自由度の高い展開部で新しいメロディーやフレーズを提示し、大いに冒険しました。そろそろ曲のまとめに入らないと、統一感がない曲になってしまいます。やはり曲としての最終的なまとまり、統一感は必要です。そこで「再現部」がその役割を果たします。

再現部は基本的には提示部と変わりません。提示部再びあらわる!という感じ…   再現部では再び主調に戻ります。しかし今度は第2主題でも転調しないで(提示部では転調して第2主題へ入りましたネ)、主調または同主調(ハ長調とハ短調とか、ト長調とト短調とかの関係が同主調)で演奏されることになります。例外的に再現部の第1主題が主調でないときもある。

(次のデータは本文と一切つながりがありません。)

/-- R186: on a keyed core with at most 4112 input bytes CTR ends `OK`; byte `i` of `OUT` is byte `i` of the input
exclusive-or byte `i mod 16` of `E(K2, B[rs1] + i div 16)`, the seed taken as it is, wrap included. -/
def Obligations.CtrCommand : Prop :=
  ∀ (rs1 : RegIdx) (s : State), s.keyed = true → s.inLen.toNat ≤ 4112 → ∃ t, exec (.ctr rs1) s = .next t ∧
    (∀ i, i < s.inLen.toNat → Memory.read t.mem (outBase + i) = Memory.read s.mem (inBase + i) ^^^
      byteOf (Config.wired.E s.k2 (readBlock s rs1 + BitVec.ofNat 128 (i / 16))) (i % 16)) ∧
    (∀ i, s.inLen.toNat ≤ i → i < 4128 → Memory.read t.mem (outBase + i) = 0x00#8) ∧
    t.outLen = s.inLen ∧ t.res = .ok ∧ FrameOfOutput s t

/-- R44: `Items()` fails exactly when a count or a length in use is too large, and else it is the slots in use in slot
order, then the nonce; the `LEN` of an absent slot is not looked at. -/
def Obligations.ItemsSpellTheSlots : Prop :=
  ∀ s : State,
    (items s = none ↔ 8 < s.adcnt.toNat ∨
      (∃ i : Fin 8, i.val < s.adcnt.toNat ∧ s.adctl[i].present = true ∧ 256 < s.adctl[i].len.toNat) ∨
      (s.nonceCtl.present = true ∧ 64 < s.nonceCtl.len.toNat)) ∧
    ∀ L, items s = some L →
      L.length = s.adcnt.toNat + 1 ∧
      (∀ i : Fin 8, i.val < s.adcnt.toNat → L[i.val]? = some (if s.adctl[i].present then
        .present (Memory.readBytes s.mem (0x1000 + 256 * i.val) s.adctl[i].len.toNat) else .absent)) ∧
      L[s.adcnt.toNat]? = some (if s.nonceCtl.present then
        .present (Memory.readBytes s.mem 0x0200 s.nonceCtl.len.toNat) else .absent)

/-- R152: on a keyed core with legal lengths S2V ends `OK` with `B[rd] = s2v(K1, Items(), Input())`, and nothing else
changes; `OUT` is not touched. -/
def Obligations.S2vCommand : Prop :=
  ∀ (rd : RegIdx) (s : State), s.keyed = true → LengthsLegal s →
    ∃ L t, items s = some L ∧ exec (.s2v rd) s = .next t ∧
      readBlock t rd = s2v Config.wired s.k1 L (Memory.readBytes s.mem inBase s.inLen.toNat) ∧
      t.res = .ok ∧ FrameOfRegister rd s t

/-- R191: on a keyed core with legal lengths SEAL ends `OK`, `OUT` holding the sealed output, `OUTLEN = INLEN + 16`;
nothing else changes. -/
def Obligations.SealCommand : Prop :=
  ∀ s : State, s.keyed = true → LengthsLegal s →
    ∃ L t, items s = some L ∧ exec .sealMsg s = .next t ∧
      OutputIs (aeadSeal Config.wired s.k1 s.k2 L (Memory.readBytes s.mem inBase s.inLen.toNat)) t ∧
      t.outLen.toNat = s.inLen.toNat + 16 ∧ t.res = .ok ∧ FrameOfOutput s t

/-- R196: on a keyed core with legal lengths and an input that `open` accepts, OPEN ends `OK`, `OUT` holding the
plaintext, `OUTLEN = INLEN - 16`; nothing else changes. -/
def Obligations.OpenCommandReturnsThePlaintext : Prop :=
  ∀ (s : State) (L : List Item) (P : Bytes), s.keyed = true → LengthsLegal s → items s = some L →
    aeadOpen Config.wired s.k1 s.k2 L (Memory.readBytes s.mem inBase s.inLen.toNat) = some P →
    ∃ t, exec .openMsg s = .next t ∧ OutputIs P t ∧ t.outLen.toNat = s.inLen.toNat - 16 ∧ t.res = .ok ∧
      FrameOfOutput s t

/-- R196, R247: on a keyed core with legal lengths, an input that is too short for a tag or that `open` rejects ends
`AUTH_ERROR` with `OUT` all zero and `OUTLEN` 0; nothing else changes. -/
def Obligations.OpenCommandRejects : Prop :=
  ∀ (s : State) (L : List Item), s.keyed = true → LengthsLegal s → items s = some L →
    (s.inLen.toNat < 16 ∨
      aeadOpen Config.wired s.k1 s.k2 L (Memory.readBytes s.mem inBase s.inLen.toNat) = none) →
    ∃ t, exec .openMsg s = .next t ∧ OutputIs [] t ∧ t.res = .authError ∧ FrameOfOutput s t

/-- R188: NEW on key material of even length 2 to 64 ends, from every state. If the algorithm accepts both halves it ends
`OK`: the halves are in `K1` and `K2`, the core is keyed, `KBUF` and `KBUFLEN` are erased, and nothing else changes; if not,
it ends `KEY_ERROR` and the core is left unkeyed. It is said for this machine and for every build: which keys are
accepted is the build's (R224). -/
def Obligations.NewCommandLoadsTheKeys : Prop :=
  (∀ s : State, s.kbufLen.toNat % 2 = 0 → 1 ≤ s.kbufLen.toNat → s.kbufLen.toNat ≤ 64 →
    ∃ t, exec .newKey s = .next t ∧ (StagedKeysValid Config.wired s → InstanceLoaded s t) ∧
      (¬StagedKeysValid Config.wired s → InstanceRefused s t)) ∧
  ∀ (C : Collaborators) (s : State), s.kbufLen.toNat % 2 = 0 → 1 ≤ s.kbufLen.toNat → s.kbufLen.toNat ≤ 64 →
    StagedKeysValid C s → ∃ t, execWith C .newKey s = .next t ∧ InstanceLoaded s t

/-- R180, R188, R246: NEW on key material of odd length, of length 0, longer than 64 bytes, or with a half the algorithm
refuses, ends `KEY_ERROR`, and the core is left unkeyed, the old keys and the staging buffer erased, nothing else
changed. It is said for every build, of which this machine is the one with `Config.wired`. -/
def Obligations.NewCommandRefusesBadKeys : Prop :=
  (∀ s : State, exec .newKey s = execWith Config.wired .newKey s) ∧
  ∀ (C : Collaborators) (s : State),
    (s.kbufLen.toNat % 2 = 1 ∨ s.kbufLen.toNat = 0 ∨ 64 < s.kbufLen.toNat ∨
      C.keyValid (stagedHashKey s) = false ∨ C.keyValid (stagedCipherKey s) = false) →
    ∃ t, execWith C .newKey s = .next t ∧ InstanceRefused s t

/-! ## Frames of the families -/

/-- R24, R20: DBL, XOR, PAD, CTRSEED and S2V, however they end, change nothing but their destination register and
`RES`; every byte of memory reads as before. -/
def Obligations.RegisterCommandsFrame : Prop :=
  ∀ (i : Instr) (rd : RegIdx) (s t : State), destOf i = some rd → exec i s = .next t → FrameOfRegister rd s t

/-- R20, R46: XOREND, CTR, SEAL and OPEN, however they end, change nothing but `OUT`, `OUTLEN` and `RES`; every byte
outside `OUT` reads as before. -/
def Obligations.OutputCommandsFrame : Prop :=
  ∀ (i : Instr) (s t : State), writesOut i = true → exec i s = .next t → FrameOfOutput s t

/-- R284: no command and no illegal word changes `ADCNT`, `ADCTL`, `NONCECTL`, `INLEN` or a byte of `AD`, `NONCE` or
`IN`, over success and over faults. -/
def Obligations.CommandsKeepSlotsAndInput : Prop :=
  ∀ (w : Word) (s t : State), runCommand w s = .next t →
    SameHostSide s t ∧
    ∀ a, kindAt a = some .ad ∨ kindAt a = some .nonce ∨ kindAt a = some .inBuf →
      Memory.read t.mem a = Memory.read s.mem a

/-! ## Faults (60_exceptions.md) -/

/-- R242: S2V, CTR, SEAL and OPEN, and no other command, need a key; without one each ends `NOT_KEYED` (0x11) and
changes nothing else, whatever the lengths are. -/
def Obligations.UnkeyedCommandsRaiseNotKeyed : Prop :=
  Code.notKeyed.value = 0x11#8 ∧
  (∀ (rd rs1 : RegIdx) (s : State), s.keyed = false →
    exec (.s2v rd) s = .next (s.withRes .notKeyed) ∧ exec (.ctr rs1) s = .next (s.withRes .notKeyed) ∧
    exec .sealMsg s = .next (s.withRes .notKeyed) ∧ exec .openMsg s = .next (s.withRes .notKeyed)) ∧
  ∀ (i : Instr) (s t : State), needsKey i = false → exec i s = .next t → t.res ≠ .notKeyed

/-- R245: the table of the conditions of `LEN_ERROR` (0x12), and that it changes nothing but `RES`; the commands that
are not in the table never raise it, and a short input of OPEN ends `AUTH_ERROR`. -/
def Obligations.LenErrorTable : Prop :=
  Code.lenError.value = 0x12#8 ∧
  (∀ (rs1 : RegIdx) (s : State), 4112 < s.inLen.toNat ∨ s.inLen.toNat < 16 →
    exec (.xorend rs1) s = .next (s.withRes .lenError)) ∧
  (∀ (rd : RegIdx) (s : State), 16 ≤ s.inLen.toNat → exec (.pad rd) s = .next (s.withRes .lenError)) ∧
  (∀ (rs1 : RegIdx) (s : State), s.keyed = true → 4112 < s.inLen.toNat →
    exec (.ctr rs1) s = .next (s.withRes .lenError)) ∧
  (∀ (i : Instr) (s : State), (∃ rd, i = .s2v rd) ∨ i = .sealMsg ∨ i = .openMsg → s.keyed = true →
    ¬LengthsLegal s → exec i s = .next (s.withRes .lenError)) ∧
  (∀ s : State, s.keyed = true → LengthsLegal s → s.inLen.toNat < 16 →
    ∃ t, exec .openMsg s = .next t ∧ t.res = .authError) ∧
  ∀ (i : Instr) (s t : State), (∃ rd rs1, i = .dbl rd rs1) ∨ (∃ rd rs1 rs2, i = .xor rd rs1 rs2) ∨
    (∃ rd rs1, i = .ctrseed rd rs1) ∨ i = .newKey → exec i s = .next t → t.res ≠ .lenError

/-- R252: every command ends, from every state, with one of the codes its row of the table allows. -/
def Obligations.EveryCommandEndsWithAnAllowedCode : Prop :=
  ∀ (i : Instr) (s : State), ∃ t, exec i s = .next t ∧ t.res ∈ endCodes i

/-- R243: the first condition in the order wins: `ILLEGAL_CMD`, then `NOT_KEYED`, then `LEN_ERROR`; and whether one of
the first two checks on a command fires does not depend on a byte of memory or of a key. -/
def Obligations.ChecksComeInOrder : Prop :=
  (∀ (w : Word) (e : Illegal) (s : State), decode w = .error e → runCommand w s = .next (s.withRes .illegalCmd)) ∧
  (∀ (w : Word) (i : Instr) (s : State), decode w = .ok i → needsKey i = true → s.keyed = false →
    runCommand w s = .next (s.withRes .notKeyed)) ∧
  (∀ s : State, s.keyed = true → ¬LengthsLegal s → s.inLen.toNat < 16 →
    runCommand 0x00000012#32 s = .next (s.withRes .lenError)) ∧
  ∀ (i : Instr) (s s' t t' : State), s'.keyed = s.keyed → s'.adcnt = s.adcnt → s'.adctl = s.adctl →
    s'.nonceCtl = s.nonceCtl → s'.inLen = s.inLen → exec i s = .next t → exec i s' = .next t' →
    (t.res = .notKeyed ↔ t'.res = .notKeyed) ∧ (t.res = .lenError ↔ t'.res = .lenError)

ソナタ形式の一番大切なところですが、 提示部では転調して緊張感があった第2主題が、再現部においては主調または同主調で演奏されます。ここへ来て、緊張感が低くなり調整が解決されるのです。ライバル関係にあった第1テーマくんと第2テーマくんが、最後に手をとり、曲の終結に向けて一緒に歩み出す。涙ですね….. 第2テーマくんは第1テーマくんにこう言っていますよきっと。「俺お前のこと嫌いやった。お前なんか、いなければいいと思っとった。でもそれはたんに、俺のお前に対する嫉妬だったことに気がついたんよ…. 今までごめん… ラーメンおごるわ..」

話を戻します。提示部と再現部で全く一緒だと面白くないですよね….. だから作曲家によっては再現部でも一時的に転調をしたり、変化や展開をさせて提示部と少し変えている場合もあります。この再現部で曲が終わることもあります。しかし、すばらしい曲ができればできるほど、作曲家だって興奮がおさまらないもの! そうした場合、次の「コーダ」へと続きます。

「コーダ」でもうひと暴れ!

音楽家は最後にもうひと暴れしたいものです。作曲家が言い足りない、まだまだ叫びたい! 俺の興奮は冷めぬ!ふんぬっ! と思った場合は全曲の終わりとして「コーダ」がつくことがあります。このコーダを作曲をしている時には、作曲家は興奮して相当鼻が広がっていることでしょう….  最後にもうひと暴れするところがコーダです!(コーダが無く、再現部で曲が終わる場合もある)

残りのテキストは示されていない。